Organizations establish policies and procedures so that identified risks do not prevent the organization from reaching its objectives.

  • Clearly identified activities minimize risk and enhance effectiveness.
  • Internal control activities are nothing more than the policies, procedures, and organizational structure of an entity.
  • Controls can be either preventive, for example, requiring supervisory approval, or detective, for example, reconciling reports.
  • Avoid excessive controls, which are as harmful as excessive risk and result in increased Bureaucracy and reduced productivity.

Information and Communication

To be useful, information must be reliable and it must be communicated to those who need it. For example, supervisors must communicate duties and responsibilities to the employees that report to them and employees must be able to alert management to potential problems.

  • Information must be communicated both within the organization and to those outside, for example, vendors, recipients, and other constituents
  • Communication must be ongoing both within and between various levels and activities of the organization.

Monitoring

After implementing internal controls, organizations must monitor their effectiveness periodically to ensure that controls continue to be adequate and continue to function properly. Management must also revisit previously identified problems to ensure that they are corrected.

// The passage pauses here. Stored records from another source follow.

/-- HUT_RST_CTL (Table 16-11, R459, R467): a reset begins 10 µs after the reply. -/
def writeRstCtl (v : Nat) (s : State) : Nat × State :=
  if bits v 31 16 ≠ 0x5EED then (0x11, s)
  else if bit v 1 then
    let r : ResetReq := { cold := true, cause := 3, due := s.clock.clk + 10000 }
    (0, if (s.dev.resetReq.map (·.cold)).getD false then s else { s with dev.resetReq := some r })
  else if bit v 0 then
    let r : ResetReq := { cold := false, cause := 4, due := s.clock.clk + 10000 }
    (0, if s.dev.resetReq.isSome || decide (s.dev.stage < 6) || recovery s || s.dev.warm then s else { s with dev.resetReq := some r })
  else (0, s)

/-- CLK_THERM_CFG (Table 17-8, R475). -/
def writeTherm (v : Nat) (s : State) : Nat × State :=
  if !wordOk s 0x0C000080 v then (0x11, s) else
  let locked := s.dev.thermLock
  let s := if locked then s else setReg 0x0C000080 (v &&& 0x00FFFF00) s
  (0, { s with dev.thermLock := if s.dev.thermLockSet then s.dev.thermLock else bit v 31, dev.thermLockSet := true })

/-- Sets CFG_REJ of a port (R398). -/
def rejectCfg (p : Nat) (s : State) : State := setReg (portReg p 8) 1 s

/-- The port of a word that R398 may refuse: PORT_CFG, PORT_LCFG or PORT_KMT_CFG. -/
def portRuleRefuses (s : State) (a v : Nat) : Bool :=
  let p := a / 0x10000 % 256
  match a % 0x10000 with
  | 0x00 => portCfgRefused s p v
  | 0x10 => bits v 31 16 != etypeOf s (8 * p) && bits (reg s (portReg p 0)) 2 0 != 0
  | o => within o 0x20 0x40 && isLport s (8 * p + (o - 0x20) / 4) && portLcfgRefused s (8 * p + (o - 0x20) / 4) v

/-- A pin of an adaptation that has not run since the reset is in force as it is written (R31). -/
def pinAtStart (a v : Nat) (s : State) : State :=
  if a = 0x0200000C then
    each (List.range 4) (fun c s =>
      if bit s.xlt.combRun c then s else
      let on := b2n (bits v 1 0 == 1) + 2 * b2n (bits v 3 2 == 1)
      { s with xlt.combOn := s.xlt.combOn - bits s.xlt.combOn (2 * c + 1) (2 * c) * 4 ^ c + on * 4 ^ c }) s
  else if a = 0x03000004 && !s.xlt.rateRun then { s with xlt.rateFixed := bit v 0 }
  else s

/-- A plain configuration word is written. -/
def writePlain (a v : Nat) (s : State) : Nat × State :=
  let m := wordMask s a
  if m = 0 then (0, s) else
  let v := v &&& m
  if !wordOk s a v then (0x11, s)
  else if within a 0x01000000 0x01600000 && portRuleRefuses s a v then (0x11, rejectCfg (a / 0x10000 % 256) s)
  else if within a 0x01000000 0x01600000 ∧ a % 0x10000 = 0 then (0, setPortCfg (a / 0x10000 % 256) v s)
  else (0, pinAtStart a v (setReg a v s))

/-- A word of a writable 64-bit register at low address `a` is written (R8). -/
def writeWide (path : RegPath) (a v : Nat) (high : Bool) (s : State) : Nat × State :=
  if !wideOpen s a then (0x11, s)
  else if !high then
    (0, { s with heldLow := (s.heldLow.filter fun l => !(decide (l.1 = path) && l.2.1 == a + 4)) ++ [(path, a + 4, v)] })
  else
    let low := ((s.heldLow.find? fun l => decide (l.1 = path) && l.2.1 == a + 4).map (·.2.2)).getD (reg s a)
    let full := (low + v * 2 ^ 32) &&& wideMask a
    if !wideOk s a full then (0x11, s) else
    let s := { s with heldLow := s.heldLow.filter fun l => !(decide (l.1 = path) && l.2.1 == a + 4) }
    let s := setReg (a + 4) (full / 2 ^ 32) (setReg a (full % 2 ^ 32) s)
    (0, if a = 0x20 then startReadout full s else s)

/-- Writes a word on a path (R469, R473): status and state; a status other than OK leaves the state, but for CFG_REJ of R398. `m`: the
path reaches registers of path M. -/
def writeWord (m : Bool) (path : RegPath) (a v : Nat) (s : State) : Nat × State :=
  let o := a % 2 ^ 24
  if a % 4 ≠ 0 then (0x11, s)
  else if 0x0D000000 ≤ a then (0x12, s)
  else if isM a && !m then (0x13, s)
  else if a = 0x0B000000 ∧ !m ∧ bit v 17 ≠ bit (reg s a) 17 then (0x13, s)
  else if within a 0x07001000 0x07002000 ∧ o % 64 ≤ 0x10 then
    let k := (o - 0x1000) / 64
    if v = quotaWord s k (o % 64) then (0, s) else if !m then (0x13, s) else writeQuota k (o % 64) v s
  else if wideMask a ≠ 0 then writeWide path a v false s
  else if 4 ≤ a ∧ wideMask (a - 4) ≠ 0 then writeWide path (a - 4) v true s
  else if within a 0x01000000 0x01600000 ∧ a % 0x10000 = 8 then
    (0, if bit v 0 then setReg a 0 s else s)
  else if within a 0x01000000 0x01600000 ∧ a % 0x10000 = 0x1C then (0, retrain (a / 0x10000 % 256) v s)
  else if within a 0x05000000 0x05400000 ∧ a % 0x10000 = 0 then
    (0, if bit v 31 then resetEngUnit (o / 0x10000) s else s)
  else if within a 0x05400000 0x05404000 ∧ a % 0x100 = 0 then
    (0, if bit v 31 then resetEngUnit (64 + (o - 0x400000) / 0x100) s else s)
  else if within a 0x06000000 0x06200000 ∧ a % 0x10000 = 0 then
    (0, if bit v 31 then settleCards (resetHaulUnit (o / 0x10000) s) else s)
  else if within a 0x06400000 0x06402000 ∧ a % 0x100 = 0 then
    (0, if bit v 31 then settleCards (resetHaulUnit (32 + (o - 0x400000) / 0x100) s) else s)
  else match a with
    | 0x18 => writeRstCtl v s
    | 0x30 => (0, if s.dev.jtagRoSet then s else { s with dev.jtagRo := bit v 0, dev.jtagRoSet := true })
    | 0x04000008 => (0, evictAgent v s)
    | 0x08000008 => (0, { s with cmd.cause := s.cmd.cause - (s.cmd.cause &&& v) })
    | 0x0C000080 => writeTherm v s
    | 0x0C000084 =>
      (0, { s with dev.thermWarn := s.dev.thermWarn - (s.dev.thermWarn &&& bits v 12 0)
                   dev.hbmWarn := s.dev.hbmWarn - (s.dev.hbmWarn &&& bits v 27 16) })
    | 0x0C000108 => (0, if bit v 3 then { s with clock.offsetAlarm := false } else s)
    | _ => writePlain a v s

/-- Writes words in ascending order, all or none (R351, R473). A word that R398 refuses sets CFG_REJ as the only effect. -/
def writeWords (m : Bool) (path : RegPath) (s0 : State) : List (Nat × Nat) → State → Nat × State
  | [], s => (0, s)
  | (a, v) :: ws, s =>
    let r := writeWord m path a v s
    if r.1 = 0 then writeWords m path s0 ws r.2
    else
      let p := a / 0x10000 % 256
      let rej := within a 0x01000000 0x01600000 && r.1 == 0x11 && a % 4 == 0 && wordOk s a (v &&& wordMask s a) &&
        portRuleRefuses s a (v &&& wordMask s a)
      (r.1, if rej then rejectCfg p s0 else s0)

end Sys2Proof.Machine
end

Auditors use employee interviews to determine how well individuals are trained for their jobs. The interviews can also shed more light on how well business owners and managers educate employees on the importance of safeguarding business operations. Auditors may ask employees what is their job responsibility, how do they protect the company’s business and financial information, have they been given a manual outlining the company’s standard operating procedures and who is responsible for reviewing the employee’s completed work.

Employees are responsible for complying with internal controls by:

  • Successfully fulfilling the duties and responsibilities established in their job description;
  • Monitoring work to ensure it is done properly and that errors are corrected promptly;
  • Meeting applicable performance standards;
  • Taking all reasonable steps to safeguard assets against waste, loss, unauthorized use and misappropriation;
  • Adhering to all applicable policies and procedures;
  • Attending education and training programs to increase awareness and understanding; and
  • Reporting breakdowns in internal control systems to their supervisor or manager.

Managers and supervisors are responsible for executing control policies and procedures within their departments by:

  • Maintaining a positive office environment that encourages internal controls,
  • Documenting policies and procedures that are to be followed in performing office functions,
  • Identifying the control objectives for each function and implementing cost effective controls designed to meet those objectives, and
  • Regularly testing the controls to verify they are performing as intended.